++++ DATASET RECORDS ++++

-- ==== Sys2Proof/Machine/Scriptorium.lean ====
section
/-! DEFINITION. The Scriptorium (09): buckets and their tags, the exact package sums, hops, finals and
the gather, scale rounds, credits, and how a bucket ends. A message of the bucket's own leaves in
groups of the model's choosing (DESIGN CHOICE, log entry 31). -/

namespace Sys2Proof.Machine
open Sys2Proof

/-! ### The descriptor (R264, R265, R267) -/

/-- The fields of a 128-byte descriptor. -/
def bdescOf (b : List Byte) : BDesc where
  tag := BitVec.ofNat 32 (bget b 0x00 4)
  ctl := BitVec.ofNat 32 (bget b 0x04 4)
  elems := BitVec.ofNat 64 (bget b 0x08 8)
  c0 := BitVec.ofNat 64 (bget b 0x10 8)
  c1 := BitVec.ofNat 64 (bget b 0x18 8)
  out := BitVec.ofNat 64 (bget b 0x20 8)
  scale := BitVec.ofNat 64 (bget b 0x28 8)
  seed := BitVec.ofNat 64 (bget b 0x30 8)
  ranks := BitVec.ofNat 64 (bget b 0x38 8)
  firstRank := BitVec.ofNat 32 (bget b 0x40 4)
  nranks := BitVec.ofNat 32 (bget b 0x44 4)
  sumsq := BitVec.ofNat 64 (bget b 0x48 8)
  resv := bslice b 0x50 48

def BDesc.mode (d : BDesc) : Nat := field d.ctl 1 0
def BDesc.part0 (d : BDesc) : Bool := bitAt d.ctl 2
def BDesc.part1 (d : BDesc) : Bool := bitAt d.ctl 3
/-- Format code of the contributions. -/
def BDesc.cFmt (d : BDesc) : Nat := if bitAt d.ctl 4 then 0 else 1
/-- Format code of the output. -/
def BDesc.oFmt (d : BDesc) : Nat := if bitAt d.ctl 5 then 0 else 1
def BDesc.wireRound (d : BDesc) : Nat := field d.ctl 7 6
def BDesc.outRound (d : BDesc) : Nat := field d.ctl 9 8
def BDesc.outRange (d : BDesc) : Nat := field d.ctl 11 10
def BDesc.retain (d : BDesc) : Bool := bitAt d.ctl 12
def BDesc.sumsqMode (d : BDesc) : Nat := field d.ctl 14 13
/-- Blocks of the bucket (R274). -/
def BDesc.blocks (d : BDesc) : Nat := cdiv d.elems.toNat 256
/-- Elements of block `b` that exist. -/
def BDesc.inBlock (d : BDesc) (b : Nat) : Nat := min 256 (d.elems.toNat - 256 * b)
def BDesc.oBytes (d : BDesc) : Nat := fmtBits d.oFmt / 8
def BDesc.cBytes (d : BDesc) : Nat := fmtBits d.cFmt / 8

/-- An address that a bucket uses: nonzero and aligned. -/
def addrOk (a : BitVec 64) : Bool := a ≠ 0 && a.toNat % 128 = 0

/-- Whether a descriptor breaks R264, R265 or R267 by itself. A scale round uses neither OUT_ADDR nor
SUMSQ_ADDR (R283), so it checks neither address. -/
def BDesc.bad (d : BDesc) (scaleRound : Bool) : Bool :=
  field d.tag 31 20 ≠ 0 || field d.ctl 31 15 ≠ 0 || 2 ≤ d.mode || !(d.part0 || d.part1) || d.wireRound = 3
  || d.outRound = 3 || d.outRange = 3 || d.sumsqMode = 3
  || d.elems = 0 || 2 ^ 28 < d.elems.toNat
  || (d.part0 && !addrOk d.c0) || (d.part1 && !addrOk d.c1) || (!scaleRound && !addrOk d.out)
  || (if d.mode = 0 then !addrOk d.scale else d.scale ≠ 0)
  || d.ranks.toNat % 2 ≠ 0 || field d.firstRank 31 16 ≠ 0 || d.nranks = 0 || 65536 < d.nranks.toNat
  || (if d.sumsqMode = 0 then d.sumsq ≠ 0 else !scaleRound && !addrOk d.sumsq)
  || !allZero d.resv

/-! ### Tags (R263, R271) -/

/-- A FREE tag. -/
def tagReset : Tag where
  st := .free
  attempt := 0
  space := ⟨0, 0, 0⟩
  out := none
  desc := none
  ranks := []
  crc := 0
  table := []
  headroom := 0
  heldMsgs := []
  outq := []
  lastSent := []
  abandon := none
  abandonHeld := false
  outDone := []
  satSeg := []
  satBlocks := []
  poisonBlocks := []
  partials := []
  exps := []
  expDone := []
  credits := 0

def tagOf (s : State) (n : Nat) : Tag := sget tagReset s.tags n
def setTag (s : State) (n : Nat) (t : Tag) : State := { s with tags := sset s.tags n t }
/-- The half whose Scriptorium leads a tag (R263). -/
def leadHalf (s : State) (n : Nat) : Half := if halfFenced s (halfOf n) then otherHalf (halfOf n) else halfOf n
def srpFrame (s : State) (n : Nat) : Frame := .srp (leadHalf s n)
def srpOf (s : State) (h : Half) : Srp := sget ⟨.off⟩ s.srp h.val
/-- Whether a half's Scriptorium accepts commands and messages (SRP_STAT.RUNNING). -/
def srpOn (s : State) (h : Half) : Bool := alive s && !halfFenced s h && decide ((srpOf s h).run = .running)
/-- Whether a tag's state counts toward R263. -/
def Tag.live (t : Tag) : Bool := t.st = .scaling || t.st = .running || t.st = .held
/-- Whether a tag's bucket or scale round runs. -/
def Tag.active (t : Tag) : Bool := t.st = .scaling || t.st = .running
/-- Buckets that a half's Scriptorium holds. -/
def srpLive (s : State) (h : Half) : Nat := (s.tags.filter fun p => leadHalf s p.1 = h && p.2.live).length
/-- The tag's gauge set (R290). -/
def srpGauge (n : Nat) : Nat := gaugeKey 3 n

++++

# [HOW TO COMPLETE THIS TASK]
Reproduce exactly, and with no other material, the lines between those holding "and aligned. -/" and "def BDesc.bad (d", inclusive.

# [PROBLEM SOLUTION]
/-- An address that a bucket uses: nonzero and aligned. -/
def addrOk (a : BitVec 64) : Bool := a ≠ 0 && a.toNat % 128 = 0

/-- Whether a descriptor breaks R264, R265 or R267 by itself. A scale round uses neither OUT_ADDR nor
SUMSQ_ADDR (R283), so it checks neither address. -/
def BDesc.bad (d : BDesc) (scaleRound : Bool) : Bool :=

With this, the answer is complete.